To Bitcoin a Phrase, Is Cash Really No Longer King?

The future of bitcoins is very much up in the air.

If you are contemplating to buy bitcoin, the future of bitcoins is very much up in the air. Scant months ago, bitcoins and other “altcoins” seemed poised to take over the world. You couldn’t open a newspaper or run a Google search or walk through an airport or have a quiet cocktail without hearing somebody ranting about this exotic virtual currency. Bitcoins were The Blair Witch Project of finance; they were going to make the existing infrastructure of commerce disappear overnight. Cash? Stupid. Credit cards? Dumb. Gold? A crude, metallic substance designed to be hoarded by idiots.

Bitcoins were different. Bitcoins were going to usher in the Iron Age of imaginary currencies and usher out the pathetic Bronze Age of dollars, pounds, euros, Swiss francs and the yuan. Bitcoins, we were ceaselessly told by bitcoin aficionados, were going to revolutionize the world of commerce, replacing cash with an online currency derived entirely from algorithms. The great appeal of bitcoins was that they could be moved directly from one account to the next, bypassing government regula- tion and cutting out the middleman.

Much like peer-to-peer file-sharing, bitcoins could seamlessly move from one owner to the next without any persnickety authorities getting in the way. Then all hell broke loose. First a number of governments became suspicious of altcoins, arguing that they might be used to launder money. Next, hundreds of millions of dollars’ worth of bitcoins—750,000 bitcoins, all told—disappeared from the prestigious bitcoin exchange with, Mt. Gox, that was the first one to start using white label exchange software. Now no one knows where the future of bitcoins lies. The insane hype of a few months back, hysteria aided and abetted by the media, is now making somepeople look very, very foolish.

But if people think alternative currencies are likely to go the way of Milli Vanilli, the DeLorean and the Newton, they had better think again. What the public does not realize is that the horse has already left the barn, that it is too late for Katy to bar the doo, for bitcoins are just the tip of the virtual-currency ice- berg. Operating far below the radar, many other exotic financial instruments derived from powerful algorithms are being stored in server farms anchored off the coast of Iceland.

Just as soon as the bitcoin furor quiets down, these instruments will rise to the surface and have their day in the sun. Here are two examples: Bitmunis are an exotic type of municipal bond that exists only in the abstract. They are derived from insanely complicated algorithms incorporating the Kondratieff Cycle, Fibonacci Numbers, Fermat’s Last Theorem and the annual rate of return on investment-grade bonds issued by the cities of Cleveland, Philadelphia, Detroit and Baltimore. Bitmunis can be traded directly among investors and need never be evaluated by ratings agencies because bitmunis are self-rating. Powerful sensors concealed in the bitmunis themselves instantaneously recalibrate the current price and yield on the units, making it unnecessary to ever consult Moody’s or Standard & Poor’s to find out what they are worth.

“You stash away bitmunis for widows and orphans and they never have to worry about money for the rest of their lives,” says Gisele-Aphrodite Saberhagen of the Reno-based Bitmuni Foundation. “It’s electronic coupon-clipping at its most abstract.”BitReverseCollateralizedMortgageObligations are another exciting new instrument. These securities can be cut into alt-tranches marketed by virtual brokerage firms that only exist on server farms hidden away in the forests of southern Romania.

“BitReverse CMOs are going to make junk bonds go the way of the dodo,” says Lee Kunstler, executive director of the Federal Virtual Deposit Insurance Corporation. “No one knows what they are, what they do, where they come from, what they look like or where they can be found.

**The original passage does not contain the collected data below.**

-- ==== Sys2Proof/Tests/Slice0.lean ====
section
/-! SUPPORT. Tests of the model: ill-formed terms that `Instr.wf` refuses, words written out from the encoding tables of the spec, single steps
with the results that the rules of the spec give by hand, and for each statement of Obligations.lean states and operands that meet the
hypotheses of its clauses. -/

namespace Sys2Proof.Tests

open Sys2Proof Sys2Proof.Machine Sys2Proof.Stmt

set_option Elab.async false

/-! ## Ill-formed terms (R12, R15, R61, R203, R228, R289, R294, R329, R374, R412) -/

theorem test_wf_lm_size : (Instr.vlldc false 1#7 1#7 3#2 0#7).wf = false ∧ (Instr.vlstc false 1#7 1#7 3#2 0#7).wf = false := by decide

theorem test_wf_wave : ∀ i ∈ [Instr.loadReturn 1 16 0, .loadFaultReport 1 16, .storeFaultRecord 1 16 0, .handlerEntry 1 16, .matrixQueueEntry 1 16,
    .homeLoad 1 16 0, .homeStore 1 16 0, .storePerform 1 16 0, .rgnBindResume 1 16, .npreWindowEnd 1 16, .remoteLoadBlockingPoint 1 16],
    i.wf = false := by decide

theorem test_wf_core : ∀ i ∈ [Instr.sfuResult 256, .matrixOpStart 256, .shadowReplay 256, .mmaComplete 256 1 0, .mmaSuspend 256 1 0,
    .checkMismatch 256 1 0, .checkEnd 256 1 0 none, .mzeroComplete 256 1 0, .mstComplete 256 1 0, .mldComplete 256 1 0, .mldDiscard 256 1 0,
    .lmLineExpire 256 0, .heldLineRenewal 256 0], i.wf = false := by decide

theorem test_wf_accumulator : ∀ i ∈ [Instr.mmaComplete 0 1 16, .mmaSuspend 0 1 16, .checkMismatch 0 1 16, .checkEnd 0 1 16 none,
    .mzeroComplete 0 1 16, .mstComplete 0 1 16, .mldComplete 0 1 16, .mldDiscard 0 1 16], i.wf = false := by decide

theorem test_wf_line : (Instr.lmLineExpire 0 32768).wf = false ∧ (Instr.heldLineRenewal 0 32768).wf = false := by decide

theorem test_wf_die_context : ∀ i ∈ [Instr.tokenRefill 8 0, .tokenGrant 8, .crewPlace 8, .pageWalk 8 0 0 false, .pageWalk 0 64 0 false,
    .flowLaunch 64, .watchdog 64, .externalStall 64, .contextCreate 64 0#64, .contextTerminate 64, .invalidate 64 0#64, .invalidateDone 64,
    .diagoccFree 64 0#64], i.wf = false := by decide

theorem test_wf_device : ∀ i ∈ [Instr.viewRelease 65536, .keyExchange 65536 0#16 true, .heartbeat 65536 0#16 0 0 0, .beacon 65536 0 [],
    .suspicionReport 65536 0 false, .suspicionReport 0 65536 false, .probeTimeout 65536, .retireForce 65536, .retireHandoff 65536,
    .probeAnswer 65536, .noticeAcknowledgement 65536 0#16, .failureDeclaration 65536], i.wf = false := by decide

theorem test_wf_region_barrier_quad : ∀ i ∈ [Instr.rgnBitReport 1024, .rgnCommit 1024, .rgnDuration 1024, .barto 1 8, .infieldTestDue 64,
    .infieldTestEnd 64 .pass, .testPostpone 64], i.wf = false := by decide

theorem test_wf_port : ∀ i ∈ [Instr.linkReplay (.electrical 31), .linkDown (.global 48), .linkRetrained (.electrical 31), .berWindow 48 0 0,
    .berWindow 0 8 0, .retrainStart 48 0, .retrainStart 0 8, .trainingWindow 48 0 0, .trainingWindow 0 8 0, .retrainTimeout 48 0,
    .retrainTimeout 0 8, .retrainStable 48 0, .retrainStable 0 8], i.wf = false := by decide

theorem test_wf_communicator_size : ∀ i ∈ [Instr.anvilSchedule 64 0, .commConfigure 64 0#64, .postAcknowledgement 64 0 false, .roundStopNotice 64 0,
    .registerWrite 0 2 0#64], i.wf = false := by decide

/-! ## Words written out from the encoding tables (R43 to R62, R77) -/

theorem test_decode_nop_to_andi :
    decode 0b1_00000001_0000000_0000000_0000000_00#32 = .ok (.nop true) ∧
    decode 0b1_00000010_1010101_0101010_0010011_00#32 = .ok (.add true 85#7 42#7 19#7) ∧
    decode 0b1_00000011_1010101_0101010_0010011_00#32 = .ok (.sub true 85#7 42#7 19#7) ∧
    decode 0b1_00000100_1010101_0101010_0101100_11#32 = .ok (.addi true 85#7 42#7 179#9) ∧
    decode 0b1_00000101_1010101_0101010_0010011_00#32 = .ok (.mul true 85#7 42#7 19#7) ∧
    decode 0b1_00000110_1010101_0101010_0010011_00#32 = .ok (.mulh true 85#7 42#7 19#7) ∧
    decode 0b1_00000111_1010101_0101010_0010011_00#32 = .ok (.mulhn true 85#7 42#7 19#7) ∧
    decode 0b1_00001000_1010101_0101010_0010011_00#32 = .ok (.div true 85#7 42#7 19#7) ∧
    decode 0b1_00001001_1010101_0101010_0010011_00#32 = .ok (.divn true 85#7 42#7 19#7) ∧
    decode 0b1_00001010_1010101_0101010_0010011_00#32 = .ok (.rem true 85#7 42#7 19#7) ∧
    decode 0b1_00001011_1010101_0101010_0010011_00#32 = .ok (.remn true 85#7 42#7 19#7) ∧
    decode 0b1_00001100_1010101_0101010_0010011_00#32 = .ok (.and true 85#7 42#7 19#7) ∧
    decode 0b1_00001101_1010101_0101010_0010011_00#32 = .ok (.or true 85#7 42#7 19#7) ∧
    decode 0b1_00001110_1010101_0101010_0010011_00#32 = .ok (.xor true 85#7 42#7 19#7) ∧
    decode 0b1_00001111_1010101_0101010_0010011_00#32 = .ok (.andn true 85#7 42#7 19#7) ∧
    decode 0b1_00010000_1010101_0101010_0101100_11#32 = .ok (.andi true 85#7 42#7 179#9) := by decide +kernel

theorem test_decode_ori_to_clz :
    decode 0b1_00010001_1010101_0101010_0101100_11#32 = .ok (.ori true 85#7 42#7 179#9) ∧
    decode 0b1_00010010_1010101_0101010_0101100_11#32 = .ok (.xori true 85#7 42#7 179#9) ∧
    decode 0b1_00010011_1010101_0101010_0010011_00#32 = .ok (.shl true 85#7 42#7 19#7) ∧
    decode 0b1_00010100_1010101_0101010_0010011_00#32 = .ok (.shr true 85#7 42#7 19#7) ∧
    decode 0b1_00010101_1010101_0101010_0010011_00#32 = .ok (.sha true 85#7 42#7 19#7) ∧
    decode 0b1_00010110_1010101_0101010_0001100_11#32 = .ok (.shli true 85#7 42#7 51#6) ∧
    decode 0b1_00010111_1010101_0101010_0001100_11#32 = .ok (.shri true 85#7 42#7 51#6) ∧
    decode 0b1_00011000_1010101_0101010_0001100_11#32 = .ok (.shai true 85#7 42#7 51#6) ∧
    decode 0b1_00011001_1010101_0101010_0010011_00#32 = .ok (.min true 85#7 42#7 19#7) ∧
    decode 0b1_00011010_1010101_0101010_0010011_00#32 = .ok (.max true 85#7 42#7 19#7) ∧
    decode 0b1_00011011_1010101_0101010_0010011_00#32 = .ok (.minn true 85#7 42#7 19#7) ∧
    decode 0b1_00011100_1010101_0101010_0010011_00#32 = .ok (.maxn true 85#7 42#7 19#7) ∧
    decode 0b1_00011101_1010101_0101010_0010011_00#32 = .ok (.seq true 85#7 42#7 19#7) ∧
    decode 0b1_00011110_1010101_0101010_0010011_00#32 = .ok (.slt true 85#7 42#7 19#7) ∧
    decode 0b1_00011111_1010101_0101010_0010011_00#32 = .ok (.sltn true 85#7 42#7 19#7) ∧
    decode 0b1_00100000_1010101_0101010_0000000_00#32 = .ok (.clz true 85#7 42#7) := by decide +kernel

theorem test_decode_ctz_to_set16 :
    decode 0b1_00100000_1010101_0101010_0000001_00#32 = .ok (.ctz true 85#7 42#7) ∧
    decode 0b1_00100000_1010101_0101010_0000010_00#32 = .ok (.popc true 85#7 42#7) ∧
    decode 0b1_00100000_1010101_0101010_0000011_00#32 = .ok (.brev true 85#7 42#7) ∧
    decode 0b1_00100000_1010101_0101010_0000100_00#32 = .ok (.bswap true 85#7 42#7) ∧
    decode 0b1_00100000_1010101_0101010_0000101_00#32 = .ok (.sext8 true 85#7 42#7) ∧
    decode 0b1_00100000_1010101_0101010_0000110_00#32 = .ok (.sext16 true 85#7 42#7) ∧
    decode 0b1_00100000_1010101_0101010_0000111_00#32 = .ok (.sext32 true 85#7 42#7) ∧
    decode 0b1_00100000_1010101_0101010_0001000_00#32 = .ok (.zext8 true 85#7 42#7) ∧
    decode 0b1_00100000_1010101_0101010_0001001_00#32 = .ok (.zext16 true 85#7 42#7) ∧
    decode 0b1_00100000_1010101_0101010_0001010_00#32 = .ok (.zext32 true 85#7 42#7) ∧
    decode 0b1_00100000_1010101_0101010_0001011_00#32 = .ok (.abs true 85#7 42#7) ∧
    decode 0b1_00100000_1010101_0101010_0001100_00#32 = .ok (.neg true 85#7 42#7) ∧
    decode 0b1_00100000_1010101_0101010_0001101_00#32 = .ok (.not true 85#7 42#7) ∧
    decode 0b1_00100001_1010101_0101010_0010011_00#32 = .ok (.sel true 85#7 42#7 19#7) ∧
    decode 0b1_00100010_1010101_0110100_1101011_00#32 = .ok (.set0 true 85#7 27052#16) ∧
    decode 0b1_00100011_1010101_0110100_1101011_00#32 = .ok (.set16 true 85#7 27052#16) := by decide +kernel

theorem test_decode_set32_to_cvtF64I64 :
    decode 0b1_00100100_1010101_0110100_1101011_00#32 = .ok (.set32 true 85#7 27052#16) ∧
    decode 0b1_00100101_1010101_0110100_1101011_00#32 = .ok (.set48 true 85#7 27052#16) ∧
    decode 0b1_00100110_1010101_0110100_1101011_00#32 = .ok (.adpc true 85#7 27052#16) ∧
    decode 0b1_00100111_1010101_0101010_0101100_11#32 = .ok (.slti true 85#7 42#7 179#9) ∧
    decode 0b1_00101000_1010101_0101010_0010011_00#32 = .ok (.fadd true 85#7 42#7 19#7) ∧
    decode 0b1_00101001_1010101_0101010_0010011_00#32 = .ok (.fsub true 85#7 42#7 19#7) ∧
    decode 0b1_00101010_1010101_0101010_0010011_00#32 = .ok (.fmul true 85#7 42#7 19#7) ∧
    decode 0b1_00101011_1010101_0101010_0010011_00#32 = .ok (.ffma true 85#7 42#7 19#7) ∧
    decode 0b1_00101100_1010101_0101010_0010011_00#32 = .ok (.fdiv true 85#7 42#7 19#7) ∧
    decode 0b1_00101101_1010101_0101010_0010011_00#32 = .ok (.fmin true 85#7 42#7 19#7) ∧
    decode 0b1_00101110_1010101_0101010_0010011_00#32 = .ok (.fmax true 85#7 42#7 19#7) ∧
    decode 0b1_00101111_1010101_0101010_0000000_00#32 = .ok (.fsqrt true 85#7 42#7) ∧
    decode 0b1_00101111_1010101_0101010_0000001_00#32 = .ok (.fabs true 85#7 42#7) ∧
    decode 0b1_00101111_1010101_0101010_0000010_00#32 = .ok (.fneg true 85#7 42#7) ∧
    decode 0b1_00101111_1010101_0101010_0000011_00#32 = .ok (.fclass true 85#7 42#7) ∧
    decode 0b1_00101111_1010101_0101010_0000100_00#32 = .ok (.cvtF64I64 true 85#7 42#7) := by decide +kernel

theorem test_decode_cvtF64N64_to_bany :
    decode 0b1_00101111_1010101_0101010_0000101_00#32 = .ok (.cvtF64N64 true 85#7 42#7) ∧
    decode 0b1_00101111_1010101_0101010_0000110_00#32 = .ok (.cvtI64F64 true 85#7 42#7) ∧
    decode 0b1_00101111_1010101_0101010_0000111_00#32 = .ok (.cvtN64F64 true 85#7 42#7) ∧
    decode 0b1_00101111_1010101_0101010_0001000_00#32 = .ok (.cvtF32F64 true 85#7 42#7) ∧
    decode 0b1_00101111_1010101_0101010_0001001_00#32 = .ok (.cvtF64F32 true 85#7 42#7) ∧
    decode 0b1_00110000_1010101_0101010_0010011_00#32 = .ok (.feq true 85#7 42#7 19#7) ∧
    decode 0b1_00110001_1010101_0101010_0010011_00#32 = .ok (.flt true 85#7 42#7 19#7) ∧
    decode 0b1_00110010_1010101_0101010_0010011_00#32 = .ok (.fle true 85#7 42#7 19#7) ∧
    decode 0b1_00110011_1010101_0110100_1101011_00#32 = .ok (.br true 85#7 27052#16) ∧
    decode 0b1_00110100_1010101_0110100_1101011_00#32 = .ok (.brz true 85#7 27052#16) ∧
    decode 0b1_00110101_0001010_1101001_1010110_01#32 = .ok (.jmp true 709465#23) ∧
    decode 0b1_00110110_0001010_1101001_1010110_01#32 = .ok (.call true 709465#23) ∧
    decode 0b1_00110111_0000000_0101010_0000000_00#32 = .ok (.jr true 42#7) ∧
    decode 0b1_00111000_1010101_0110100_1101011_00#32 = .ok (.loop true 85#7 27052#16) ∧
    decode 0b1_00111001_0000000_0000000_0000000_00#32 = .ok (.exit true) ∧
    decode 0b1_00111010_1010101_0110100_1101011_00#32 = .ok (.bany true 85#7 27052#16) := by decide +kernel

theorem test_decode_bnone_to_vmin :
    decode 0b1_00111011_1010101_0110100_1101011_00#32 = .ok (.bnone true 85#7 27052#16) ∧
    decode 0b1_00111100_1010101_0101010_0101100_11#32 = .ok (.sltni true 85#7 42#7 179#9) ∧
    decode 0b1_00111101_1010101_0101010_0101100_11#32 = .ok (.seqi true 85#7 42#7 179#9) ∧
    decode 0b1_01000000_1010101_0101010_0010011_11#32 = .ok (.vadd true 85#7 42#7 19#7 true true) ∧
    decode 0b1_01000001_1010101_0101010_0010011_11#32 = .ok (.vsub true 85#7 42#7 19#7 true true) ∧
    decode 0b1_01000010_1010101_0101010_0010011_11#32 = .ok (.vmul true 85#7 42#7 19#7 true true) ∧
    decode 0b1_01000011_1010101_0101010_0010011_11#32 = .ok (.vmulh true 85#7 42#7 19#7 true true) ∧
    decode 0b1_01000100_1010101_0101010_0010011_11#32 = .ok (.vmulhn true 85#7 42#7 19#7 true true) ∧
    decode 0b1_01000101_1010101_0101010_0010011_11#32 = .ok (.vmad true 85#7 42#7 19#7 true true) ∧
    decode 0b1_01000110_1010101_0101010_0010011_11#32 = .ok (.vand true 85#7 42#7 19#7 true true) ∧
    decode 0b1_01000111_1010101_0101010_0010011_11#32 = .ok (.vor true 85#7 42#7 19#7 true true) ∧
    decode 0b1_01001000_1010101_0101010_0010011_11#32 = .ok (.vxor true 85#7 42#7 19#7 true true) ∧
    decode 0b1_01001001_1010101_0101010_0010011_11#32 = .ok (.vshl true 85#7 42#7 19#7 true true) ∧
    decode 0b1_01001010_1010101_0101010_0010011_11#32 = .ok (.vshr true 85#7 42#7 19#7 true true) ∧
    decode 0b1_01001011_1010101_0101010_0010011_11#32 = .ok (.vsha true 85#7 42#7 19#7 true true) ∧
    decode 0b1_01001100_1010101_0101010_0010011_11#32 = .ok (.vmin true 85#7 42#7 19#7 true true) := by decide +kernel

theorem test_decode_vmax_to_vsne :
    decode 0b1_01001101_1010101_0101010_0010011_11#32 = .ok (.vmax true 85#7 42#7 19#7 true true) ∧
    decode 0b1_01001110_1010101_0101010_0010011_11#32 = .ok (.vminn true 85#7 42#7 19#7 true true) ∧
    decode 0b1_01001111_1010101_0101010_0010011_11#32 = .ok (.vmaxn true 85#7 42#7 19#7 true true) ∧
    decode 0b1_01010000_1010101_0101010_0101100_11#32 = .ok (.vaddi true 85#7 42#7 179#9) ∧
    decode 0b1_01010001_1010101_0101010_0000000_10#32 = .ok (.vabs true 85#7 42#7 true) ∧
    decode 0b1_01010001_1010101_0101010_0000001_10#32 = .ok (.vneg true 85#7 42#7 true) ∧
    decode 0b1_01010001_1010101_0101010_0000010_10#32 = .ok (.vnot true 85#7 42#7 true) ∧
    decode 0b1_01010001_1010101_0101010_0000011_10#32 = .ok (.vclz true 85#7 42#7 true) ∧
    decode 0b1_01010001_1010101_0101010_0000100_10#32 = .ok (.vpopc true 85#7 42#7 true) ∧
    decode 0b1_01010001_1010101_0101010_0000101_10#32 = .ok (.vbrev true 85#7 42#7 true) ∧
    decode 0b1_01010001_1010101_0101010_0000110_10#32 = .ok (.vmov true 85#7 42#7 true) ∧
    decode 0b1_01010001_1010101_0101010_0000111_10#32 = .ok (.vsext16 true 85#7 42#7 true) ∧
    decode 0b1_01010010_1010101_0101010_0000000_00#32 = .ok (.vbcast true 85#7 42#7) ∧
    decode 0b1_01010011_1010101_0000000_0000000_00#32 = .ok (.vlaneid true 85#7) ∧
    decode 0b1_01010100_1010101_0101010_0010011_11#32 = .ok (.vseq true 85#7 42#7 19#7 true true) ∧
    decode 0b1_01010101_1010101_0101010_0010011_11#32 = .ok (.vsne true 85#7 42#7 19#7 true true) := by decide +kernel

Other than that, they’re exactly like treasuries.”One final note: In recent weeks, there has been much speculation about who invented bitcoins in the first place. Some say it is Dorian Nakamoto, a 64-year-old engineer who lives in Southern California. Others insist that it is Eastern European gangsters associated with a shadowy organization called SPECTRE. But the latest evidence points to a rogue avatar in a popular video game who possesses extraordinary programming skills.

“Gangulon Moonterror, Wraith of Slikl, is smart, he’s funny, he’s daring and he’s unstoppable,” says Kuntsler. “He doesn’t exist, true. But in the world of virtual currencies, that’s generally viewed as a positive.”